#### [What is being asked]
Filter by the string "else": return the lines of the material that contain it.

--------

-- ==== Sys2Proof/Machine/TimeCmds.lean ====
section
/-! DEFINITION. The time commands (R390, R392 to R394). -/

namespace Sys2Proof.Machine

/-- PTP_STATUS (R392). -/
def ptpStatus (s : State) : Nat :=
  let t := s.time
  t.state.code + b2n t.traceable * 8 + t.source % 4 * 16 + t.slavePort % 64 * 64 + b2n t.freqOk * 4096 + b2n t.ppsOk * 8192 +
    b2n t.stepped * 16384 + b2n (anyStaged t.cfg) * 32768 + b2n t.tsqOvf * 65536 + b2n t.ppsReject * 131072 +
    b2n t.wrDenied * 262144

/-- A time in 2^-16 ns as signed ns of `bits` bits, saturated. -/
def nsField (bits : Nat) (x : Int) : Nat :=
  enc bits (clampInt (-(2 ^ (bits - 1) : Nat)) ((2 ^ (bits - 1) : Nat) - 1) (roundDiv x nsU))

/-- The 64 bytes of `time.status.get`. -/
def timeStatus (s : State) : List Byte :=
  let t := s.time
  le 8 (nsField 64 t.offset) ++ le 4 (enc 32 t.freqAdj) ++ le 8 t.gmId ++ le 1 t.gmClass ++ le 1 t.gmAccuracy ++ le 2 t.gmSteps ++
    le 4 t.steps.toNat ++ le 8 (nsField 64 t.lastStep) ++ le 4 (nsField 32 t.ppsOffset) ++ le 4 (enc 32 t.altOffset) ++
    le 4 ((s.clk - t.stateAt) / sec1) ++ zeros 16

def execTimeStatusGet (r : CmdId) (s : State) : Res :=
  feljo 0x0B01 r (fun _ s => notBoot s (.done s (withOut (timeStatus s) { ok with res0 := ptpStatus s }))) s

def execTimeNowGet (r : CmdId) (s : State) : Res :=
  feljo 0x0B02 r (fun _ s => notBoot s (.done s { ok with full := true })) s

/-- A domain number is 0 to 127, or 254, which the profile of IEEE C37.238 has (R380, R394). -/
def timeCfgOk (c : Cfg) : Bool :=
  fread c tDomain == 254 || (fread c tProfile != 1 && decide (fread c tDomain ≤ 127))

def timeConfigSet (c : Cmd) (s : State) : Ans :=
  match writeKeys timeFields (fun _ => .run) c.params s.time.cfg false with
  | .error r => .fail r
  | .ok (cfg, stg) =>
    if !timeCfgOk cfg && ((arg c 4).isSome || (arg c 5).isSome) then
      .fail (badarg (if (arg c 4).isSome then argIdx c 4 else argIdx c 5))
    else .done (updTime (fun t => { t with cfg := cfg }) s) (okOrStaged stg)

def execTimeConfigSet (r : CmdId) (s : State) : Res :=
  feljo 0x0B03 r (fun c s => adminOnly c (notBoot s (timeConfigSet c s))) s

def execTimeConfigGet (r : CmdId) (s : State) : Res :=
  feljo 0x0B04 r (fun c s => adminOnly c (notBoot s
    (.done s (withOut (keyList timeFields s.time.cfg) (okOrStaged (anyStaged s.time.cfg)))))) s

/-- Ports that read as PTP ports. -/
def ptpEnabled (s : State) : List Nat := (List.range 48).filter fun p => fread (port s p).ptp tpEn == 1

def timePortSet (c : Cmd) (s : State) : Ans :=
  let p := argD c 1 0
  match writeKeys timePortFields (portMode (port s p)) c.params (port s p).ptp false with
  | .error r => .fail r
  | .ok (cfg, stg) =>
    let s' := updPort p (fun q => { q with ptp := cfg }) s
    if arg c 2 = some 1 ∧ fread s.time.cfg tType = 0 ∧ 1 < (ptpEnabled s').length then .fail (badarg (argIdx c 2))
    else .done s' (okOrStaged stg)

def execTimePortSet (r : CmdId) (s : State) : Res :=
  feljo 0x0B05 r (fun c s => adminOnly c (notBoot s (timePortSet c s))) s

/-- PSTATE, DELAY, TSQ_OVF, LAUNCH_LATE and FOREIGN of a port. -/
def ptpCounts (q : Port) : List Nat := [q.pstate, q.pdelay / nsU, q.tsqOvf.toNat, q.launchLate.toNat, q.foreign.toNat]

def execTimePortGet (r : CmdId) (s : State) : Res :=
  feljo 0x0B06 r (fun c s => adminOnly c (notBoot s
    (let q := port s (argD c 1 0)
     .done s (withOut (keyList timePortFields q.ptp ++ (ptpCounts q).flatMap (le 4)) (okOrStaged (anyStaged q.ptp)))))) s

/-- `time.restart`: staged fields take effect, and the clock state restarts (R375). -/
def timeRestart (s : State) : State :=
  let old := s.time.state
  let s := updTime (fun t => clockRestart s.clk { t with cfg := fapply timeFields t.cfg }) s
  let s := { s with ports := tmapD {} (fun _ q => { q with announce := none, sync := none, pstate := if fon q.ptp tpEn then 3 else 0 }) s.ports }
  let s := updTime (fun t => { t with freqOk := t.freqOk && fon t.cfg tFreqInEn }) s
  let s := if s.time.state = old then s else edge 0 11 (noteMod 0x0B02 0 noObj [old.code, s.time.state.code] s)
  autoRecovery (recJudge (finishWaits .timeSet stale s))

def execTimeRestart (r : CmdId) (s : State) : Res :=
  feljo 0x0B07 r (fun c s => adminOnly c (notBoot s
    (require (!(s.svc.state == .inService && anyGcl s)) (denied 1) (.done (timeRestart s) ok)))) s

def execTimeSet (r : CmdId) (s : State) : Res :=
  feljo 0x0B08 r (fun c s => adminOnly c (notBoot s
    (require (s.time.source == 2) stale
      (require (s.time.setSec.isNone) busy
        (.wait (addWait .timeSet (some c.id) (updTime (fun t => { t with setSec := some (argD c 2 0, argD c 3 0 == 1) }) s))))))) s

/-- The time counters of a port. -/
def ptpClear (q : Port) : Port := { q with tsqOvf := 0, launchLate := 0, foreign := 0 }

def execTimeCountersClear (r : CmdId) (s : State) : Res :=
  feljo 0x0B09 r (fun c s => adminOnly c (notBoot s (
    if argD c 1 0 = 0xFF then
      .done (updTime (fun t => { t with ppsRejects := 0 }) { s with ports := tmapD {} (fun _ q => ptpClear q) s.ports }) ok
    else .done (updPort (argD c 1 0) ptpClear s) ok))) s

end Sys2Proof.Machine
end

--------

#### [Worked solution]
      .fail (badarg (if (arg c 4).isSome then argIdx c 4 else argIdx c 5))
    else .done (updTime (fun t => { t with cfg := cfg }) s) (okOrStaged stg)
    else .done s' (okOrStaged stg)
  let s := { s with ports := tmapD {} (fun _ q => { q with announce := none, sync := none, pstate := if fon q.ptp tpEn then 3 else 0 }) s.ports }
  let s := if s.time.state = old then s else edge 0 11 (noteMod 0x0B02 0 noObj [old.code, s.time.state.code] s)
    else .done (updPort (argD c 1 0) ptpClear s) ok))) s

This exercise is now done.